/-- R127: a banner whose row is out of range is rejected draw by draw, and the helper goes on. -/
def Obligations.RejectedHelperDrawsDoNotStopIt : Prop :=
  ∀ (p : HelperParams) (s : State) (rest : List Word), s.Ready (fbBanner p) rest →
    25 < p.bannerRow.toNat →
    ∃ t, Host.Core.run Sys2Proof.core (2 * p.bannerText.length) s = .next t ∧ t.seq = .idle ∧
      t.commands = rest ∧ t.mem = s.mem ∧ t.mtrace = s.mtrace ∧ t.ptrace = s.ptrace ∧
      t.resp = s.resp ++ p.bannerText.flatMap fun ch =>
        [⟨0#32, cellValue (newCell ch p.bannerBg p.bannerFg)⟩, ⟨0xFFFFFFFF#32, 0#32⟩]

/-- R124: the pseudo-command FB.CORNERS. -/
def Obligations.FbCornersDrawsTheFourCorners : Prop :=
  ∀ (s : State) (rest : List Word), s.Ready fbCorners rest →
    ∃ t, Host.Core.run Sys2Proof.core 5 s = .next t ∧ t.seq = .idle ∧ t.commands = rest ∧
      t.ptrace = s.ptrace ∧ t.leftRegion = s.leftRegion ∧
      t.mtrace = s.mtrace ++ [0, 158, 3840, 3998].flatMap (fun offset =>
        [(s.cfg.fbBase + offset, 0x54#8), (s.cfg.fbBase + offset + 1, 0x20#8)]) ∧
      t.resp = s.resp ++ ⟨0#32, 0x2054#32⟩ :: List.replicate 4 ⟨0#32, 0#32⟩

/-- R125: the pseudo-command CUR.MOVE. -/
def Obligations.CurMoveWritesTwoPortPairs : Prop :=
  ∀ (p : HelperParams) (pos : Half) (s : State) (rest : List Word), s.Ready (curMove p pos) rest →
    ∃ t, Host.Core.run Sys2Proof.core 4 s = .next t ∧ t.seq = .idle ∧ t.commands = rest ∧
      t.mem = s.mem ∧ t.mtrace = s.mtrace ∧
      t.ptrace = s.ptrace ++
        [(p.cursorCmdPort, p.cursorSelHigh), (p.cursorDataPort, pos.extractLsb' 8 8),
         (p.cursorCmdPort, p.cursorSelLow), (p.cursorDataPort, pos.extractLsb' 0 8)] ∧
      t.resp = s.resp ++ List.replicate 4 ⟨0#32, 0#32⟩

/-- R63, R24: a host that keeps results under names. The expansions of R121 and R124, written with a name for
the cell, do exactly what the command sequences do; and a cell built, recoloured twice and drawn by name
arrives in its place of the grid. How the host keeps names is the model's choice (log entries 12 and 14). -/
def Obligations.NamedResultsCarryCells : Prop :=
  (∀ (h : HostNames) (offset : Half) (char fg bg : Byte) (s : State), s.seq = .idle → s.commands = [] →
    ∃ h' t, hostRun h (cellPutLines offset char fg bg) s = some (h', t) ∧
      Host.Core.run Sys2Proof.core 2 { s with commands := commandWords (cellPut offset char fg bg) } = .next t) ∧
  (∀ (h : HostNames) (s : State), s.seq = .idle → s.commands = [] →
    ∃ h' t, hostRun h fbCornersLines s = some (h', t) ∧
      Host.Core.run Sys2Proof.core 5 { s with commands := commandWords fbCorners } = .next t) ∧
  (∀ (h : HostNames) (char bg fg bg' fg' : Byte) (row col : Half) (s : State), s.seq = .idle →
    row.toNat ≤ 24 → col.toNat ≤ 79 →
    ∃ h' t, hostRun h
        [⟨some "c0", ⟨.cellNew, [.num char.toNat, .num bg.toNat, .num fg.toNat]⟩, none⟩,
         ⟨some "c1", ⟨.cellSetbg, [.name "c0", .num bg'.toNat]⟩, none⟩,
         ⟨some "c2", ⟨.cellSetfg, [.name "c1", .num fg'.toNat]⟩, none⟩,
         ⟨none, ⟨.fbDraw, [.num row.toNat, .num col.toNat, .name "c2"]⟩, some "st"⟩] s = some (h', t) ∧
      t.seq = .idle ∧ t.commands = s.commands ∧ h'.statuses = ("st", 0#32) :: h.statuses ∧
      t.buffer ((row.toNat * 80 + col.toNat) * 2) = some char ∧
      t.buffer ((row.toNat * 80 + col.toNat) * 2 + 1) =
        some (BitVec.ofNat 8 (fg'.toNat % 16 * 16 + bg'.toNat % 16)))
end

▬▬▬▬▬▬▬▬▬▬

REQUIREMENT:
Please copy the lines in the records above between the one holding "t.resp = s.resp ++ ⟨0#32, 0x2054#32⟩" and the one holding "[.num char.toNat, .num", inclusive, exactly and with no other line.

RESPONSE TO THE EXERCISE:
      t.resp = s.resp ++ ⟨0#32, 0x2054#32⟩ :: List.replicate 4 ⟨0#32, 0#32⟩

/-- R125: the pseudo-command CUR.MOVE. -/
def Obligations.CurMoveWritesTwoPortPairs : Prop :=
  ∀ (p : HelperParams) (pos : Half) (s : State) (rest : List Word), s.Ready (curMove p pos) rest →
    ∃ t, Host.Core.run Sys2Proof.core 4 s = .next t ∧ t.seq = .idle ∧ t.commands = rest ∧
      t.mem = s.mem ∧ t.mtrace = s.mtrace ∧
      t.ptrace = s.ptrace ++
        [(p.cursorCmdPort, p.cursorSelHigh), (p.cursorDataPort, pos.extractLsb' 8 8),
         (p.cursorCmdPort, p.cursorSelLow), (p.cursorDataPort, pos.extractLsb' 0 8)] ∧
      t.resp = s.resp ++ List.replicate 4 ⟨0#32, 0#32⟩

/-- R63, R24: a host that keeps results under names. The expansions of R121 and R124, written with a name for
the cell, do exactly what the command sequences do; and a cell built, recoloured twice and drawn by name
arrives in its place of the grid. How the host keeps names is the model's choice (log entries 12 and 14). -/
def Obligations.NamedResultsCarryCells : Prop :=
  (∀ (h : HostNames) (offset : Half) (char fg bg : Byte) (s : State), s.seq = .idle → s.commands = [] →
    ∃ h' t, hostRun h (cellPutLines offset char fg bg) s = some (h', t) ∧
      Host.Core.run Sys2Proof.core 2 { s with commands := commandWords (cellPut offset char fg bg) } = .next t) ∧
  (∀ (h : HostNames) (s : State), s.seq = .idle → s.commands = [] →
    ∃ h' t, hostRun h fbCornersLines s = some (h', t) ∧
      Host.Core.run Sys2Proof.core 5 { s with commands := commandWords fbCorners } = .next t) ∧
  (∀ (h : HostNames) (char bg fg bg' fg' : Byte) (row col : Half) (s : State), s.seq = .idle →
    row.toNat ≤ 24 → col.toNat ≤ 79 →
    ∃ h' t, hostRun h
        [⟨some "c0", ⟨.cellNew, [.num char.toNat, .num bg.toNat, .num fg.toNat]⟩, none⟩,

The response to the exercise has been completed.